-- ==== Sys2Proof/Laws/FrameCare.lean ====
section
/-! SUPPORT. What each operation keeps: scrub, sparing, evacuation, tests and calibration. -/

namespace Sys2Proof.Machine

/-! ### Machine/Scrub.lean -/

theorem State.readLine_keeps (s : State) (who : Reader) (line cls : Nat) {F : Nat} (hF : Sub 0x1E046CC F) : Keeps F s
    (State.readLine s who line cls) := by
  unfold State.readLine
  repeat' first
    | extract_lets | with_reducible assumption | with_reducible exact Keeps.refl _ | exact hF.within rfl
    | (with_reducible apply Keeps.trans; on_goal 2 => with_reducible first | apply State.sliceOp_keeps)

theorem State.readSeal_keeps (s : State) (line : Nat) {F : Nat} (hF : Sub 0x40C F) : Keeps F s (State.readSeal s line)
    := by
  unfold State.readSeal
  repeat' first
    | extract_lets | with_reducible assumption | with_reducible exact Keeps.refl _ | exact hF.within rfl
    | (with_reducible apply Keeps.trans; on_goal 2 => with_reducible first | apply State.enterRead_keeps)

theorem State.scrubbed_keeps (s : State) (m : Nat) (r : Ret) (errs : List (Nat × Nat)) {F : Nat} (hF : Sub 0x1E0441C
    F) : Keeps F s (State.scrubbed s m r errs).1 := by
  unfold State.scrubbed
  repeat' first
    | extract_lets | with_reducible assumption | with_reducible exact Keeps.refl _ | exact hF.within rfl
    | (with_reducible apply Keeps.trans; on_goal 2 => with_reducible first
          | apply State.bump_keeps | apply State.bumpSat_keeps | apply State.offerRewrite_keeps
          | apply State.retWord_keeps)
    | (with_reducible apply Keeps.ite <;> intro _)

theorem State.setScrubPtr_keeps (s : State) (line : Nat) {F : Nat} (hF : Sub 0x8 F) : Keeps F s (State.setScrubPtr s
    line) := by
  unfold State.setScrubPtr
  repeat' first
    | extract_lets | with_reducible assumption | with_reducible exact Keeps.refl _ | exact hF.within rfl
    | (with_reducible apply Keeps.trans; on_goal 2 => with_reducible first | apply State.fset_keeps)

theorem State.sealNext_keeps (s : State) (i : Nat) {F : Nat} (hF : Sub 0x4008 F) : Keeps F s (State.sealNext s i) :=
    by
  unfold State.sealNext
  repeat' first
    | extract_lets | with_reducible assumption | with_reducible exact Keeps.refl _ | exact hF.within rfl
    | (with_reducible apply Keeps.trans; on_goal 2 => with_reducible first
          | apply State.fset_keeps | apply State.bumpSat_keeps | apply State.setScrubPtr_keeps)
    | (with_reducible apply Keeps.ite <;> intro _)
    | split
    | (with_reducible apply Keeps.fst; on_goal 2 => with_reducible assumption)
    | (with_reducible apply Keeps.snd; on_goal 2 => with_reducible assumption)
    | with_reducible apply Keeps.mk_ecc

theorem State.patrolNext_keeps (s : State) (line : Nat) {F : Nat} (hF : Sub 0x4008 F) : Keeps F s (State.patrolNext s
    line) := by
  unfold State.patrolNext
  repeat' first
    | extract_lets | with_reducible assumption | with_reducible exact Keeps.refl _ | exact hF.within rfl
    | (with_reducible apply Keeps.trans; on_goal 2 => with_reducible first | apply State.setScrubPtr_keeps)
    | (with_reducible apply Keeps.ite <;> intro _)
    | split
    | (with_reducible apply Keeps.fst; on_goal 2 => with_reducible assumption)
    | (with_reducible apply Keeps.snd; on_goal 2 => with_reducible assumption)
    | with_reducible apply Keeps.mk_ecc

theorem State.patrolStep_keeps (s : State) {F : Nat} (hF : Sub 0x4008 F) : Keeps F s (State.patrolStep s) := by
  unfold State.patrolStep
  repeat' first
    | extract_lets | with_reducible assumption | with_reducible exact Keeps.refl _ | exact hF.within rfl
    | (with_reducible apply Keeps.trans; on_goal 2 => with_reducible first
          | apply State.sealNext_keeps | apply State.patrolNext_keeps)
    | split

theorem State.patrolIssue_keeps (s : State) {F : Nat} (hF : Sub 0x1E047CC F) : Keeps F s (State.patrolIssue s) := by
  unfold State.patrolIssue
  repeat' first
    | extract_lets | with_reducible assumption | with_reducible exact Keeps.refl _ | exact hF.within rfl
    | (with_reducible apply Keeps.trans; on_goal 2 => with_reducible first
          | exact State.spend_keeps _ _ _ (hF.within rfl) _ (by with_reducible assumption)
          | apply State.readLine_keeps | apply State.readSeal_keeps | apply State.patrolStep_keeps)
    | (with_reducible apply Keeps.ite <;> intro _)
    | split

theorem State.fastDone_keeps (s : State) (f : FastScrub) (m : Nat) (r : Ret) (errs : List (Nat × Nat)) {F : Nat} (hF :
    Sub 0x1E0441C F) : Keeps F s (State.fastDone s f m r errs) := by
  unfold State.fastDone
  repeat' first
    | extract_lets | with_reducible assumption | with_reducible exact Keeps.refl _ | exact hF.within rfl
    | (with_reducible apply Keeps.trans; on_goal 2 => with_reducible first | apply State.scrubbed_keeps)
    | (with_reducible apply Keeps.ite <;> intro _)
    | split
    | (with_reducible apply Keeps.fst; on_goal 2 => with_reducible assumption)
    | (with_reducible apply Keeps.snd; on_goal 2 => with_reducible assumption)
    | with_reducible apply Keeps.mk_ecc

theorem State.fastIssue_keeps (s : State) (f : FastScrub) {F : Nat} (hF : Sub 0x1E047CC F) : Keeps F s
    (State.fastIssue s f) := by
  unfold State.fastIssue
  repeat' first
    | extract_lets | with_reducible assumption | with_reducible exact Keeps.refl _ | exact hF.within rfl
    | (with_reducible apply Keeps.trans; on_goal 2 => with_reducible first
          | exact State.spend_keeps _ _ _ (hF.within rfl) _ (by with_reducible assumption)
          | apply State.readLine_keeps)
    | (with_reducible apply Keeps.ite <;> intro _)
    | split
    | (with_reducible apply Keeps.fst; on_goal 2 => with_reducible assumption)
    | (with_reducible apply Keeps.snd; on_goal 2 => with_reducible assumption)
    | with_reducible apply Keeps.mk_ecc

------------------------------------

Could you set down every line above exactly as written?

-- ==== Sys2Proof/Laws/FrameCare.lean ====
section
/-! SUPPORT. What each operation keeps: scrub, sparing, evacuation, tests and calibration. -/

namespace Sys2Proof.Machine

/-! ### Machine/Scrub.lean -/

theorem State.readLine_keeps (s : State) (who : Reader) (line cls : Nat) {F : Nat} (hF : Sub 0x1E046CC F) : Keeps F s
    (State.readLine s who line cls) := by
  unfold State.readLine
  repeat' first
    | extract_lets | with_reducible assumption | with_reducible exact Keeps.refl _ | exact hF.within rfl
    | (with_reducible apply Keeps.trans; on_goal 2 => with_reducible first | apply State.sliceOp_keeps)

theorem State.readSeal_keeps (s : State) (line : Nat) {F : Nat} (hF : Sub 0x40C F) : Keeps F s (State.readSeal s line)
    := by
  unfold State.readSeal
  repeat' first
    | extract_lets | with_reducible assumption | with_reducible exact Keeps.refl _ | exact hF.within rfl
    | (with_reducible apply Keeps.trans; on_goal 2 => with_reducible first | apply State.enterRead_keeps)

theorem State.scrubbed_keeps (s : State) (m : Nat) (r : Ret) (errs : List (Nat × Nat)) {F : Nat} (hF : Sub 0x1E0441C
    F) : Keeps F s (State.scrubbed s m r errs).1 := by
  unfold State.scrubbed
  repeat' first
    | extract_lets | with_reducible assumption | with_reducible exact Keeps.refl _ | exact hF.within rfl
    | (with_reducible apply Keeps.trans; on_goal 2 => with_reducible first
          | apply State.bump_keeps | apply State.bumpSat_keeps | apply State.offerRewrite_keeps
          | apply State.retWord_keeps)
    | (with_reducible apply Keeps.ite <;> intro _)

theorem State.setScrubPtr_keeps (s : State) (line : Nat) {F : Nat} (hF : Sub 0x8 F) : Keeps F s (State.setScrubPtr s
    line) := by
  unfold State.setScrubPtr
  repeat' first
    | extract_lets | with_reducible assumption | with_reducible exact Keeps.refl _ | exact hF.within rfl
    | (with_reducible apply Keeps.trans; on_goal 2 => with_reducible first | apply State.fset_keeps)

theorem State.sealNext_keeps (s : State) (i : Nat) {F : Nat} (hF : Sub 0x4008 F) : Keeps F s (State.sealNext s i) :=
    by
  unfold State.sealNext
  repeat' first
    | extract_lets | with_reducible assumption | with_reducible exact Keeps.refl _ | exact hF.within rfl
    | (with_reducible apply Keeps.trans; on_goal 2 => with_reducible first
          | apply State.fset_keeps | apply State.bumpSat_keeps | apply State.setScrubPtr_keeps)
    | (with_reducible apply Keeps.ite <;> intro _)
    | split
    | (with_reducible apply Keeps.fst; on_goal 2 => with_reducible assumption)
    | (with_reducible apply Keeps.snd; on_goal 2 => with_reducible assumption)
    | with_reducible apply Keeps.mk_ecc

theorem State.patrolNext_keeps (s : State) (line : Nat) {F : Nat} (hF : Sub 0x4008 F) : Keeps F s (State.patrolNext s
    line) := by
  unfold State.patrolNext
  repeat' first
    | extract_lets | with_reducible assumption | with_reducible exact Keeps.refl _ | exact hF.within rfl
    | (with_reducible apply Keeps.trans; on_goal 2 => with_reducible first | apply State.setScrubPtr_keeps)
    | (with_reducible apply Keeps.ite <;> intro _)
    | split
    | (with_reducible apply Keeps.fst; on_goal 2 => with_reducible assumption)
    | (with_reducible apply Keeps.snd; on_goal 2 => with_reducible assumption)
    | with_reducible apply Keeps.mk_ecc

theorem State.patrolStep_keeps (s : State) {F : Nat} (hF : Sub 0x4008 F) : Keeps F s (State.patrolStep s) := by
  unfold State.patrolStep
  repeat' first
    | extract_lets | with_reducible assumption | with_reducible exact Keeps.refl _ | exact hF.within rfl
    | (with_reducible apply Keeps.trans; on_goal 2 => with_reducible first
          | apply State.sealNext_keeps | apply State.patrolNext_keeps)
    | split

theorem State.patrolIssue_keeps (s : State) {F : Nat} (hF : Sub 0x1E047CC F) : Keeps F s (State.patrolIssue s) := by
  unfold State.patrolIssue
  repeat' first
    | extract_lets | with_reducible assumption | with_reducible exact Keeps.refl _ | exact hF.within rfl
    | (with_reducible apply Keeps.trans; on_goal 2 => with_reducible first
          | exact State.spend_keeps _ _ _ (hF.within rfl) _ (by with_reducible assumption)
          | apply State.readLine_keeps | apply State.readSeal_keeps | apply State.patrolStep_keeps)
    | (with_reducible apply Keeps.ite <;> intro _)
    | split

theorem State.fastDone_keeps (s : State) (f : FastScrub) (m : Nat) (r : Ret) (errs : List (Nat × Nat)) {F : Nat} (hF :
    Sub 0x1E0441C F) : Keeps F s (State.fastDone s f m r errs) := by
  unfold State.fastDone
  repeat' first
    | extract_lets | with_reducible assumption | with_reducible exact Keeps.refl _ | exact hF.within rfl
    | (with_reducible apply Keeps.trans; on_goal 2 => with_reducible first | apply State.scrubbed_keeps)
    | (with_reducible apply Keeps.ite <;> intro _)
    | split
    | (with_reducible apply Keeps.fst; on_goal 2 => with_reducible assumption)
    | (with_reducible apply Keeps.snd; on_goal 2 => with_reducible assumption)
    | with_reducible apply Keeps.mk_ecc

theorem State.fastIssue_keeps (s : State) (f : FastScrub) {F : Nat} (hF : Sub 0x1E047CC F) : Keeps F s
    (State.fastIssue s f) := by
  unfold State.fastIssue
  repeat' first
    | extract_lets | with_reducible assumption | with_reducible exact Keeps.refl _ | exact hF.within rfl
    | (with_reducible apply Keeps.trans; on_goal 2 => with_reducible first
          | exact State.spend_keeps _ _ _ (hF.within rfl) _ (by with_reducible assumption)
          | apply State.readLine_keeps)
    | (with_reducible apply Keeps.ite <;> intro _)
    | split
    | (with_reducible apply Keeps.fst; on_goal 2 => with_reducible assumption)
    | (with_reducible apply Keeps.snd; on_goal 2 => with_reducible assumption)
    | with_reducible apply Keeps.mk_ecc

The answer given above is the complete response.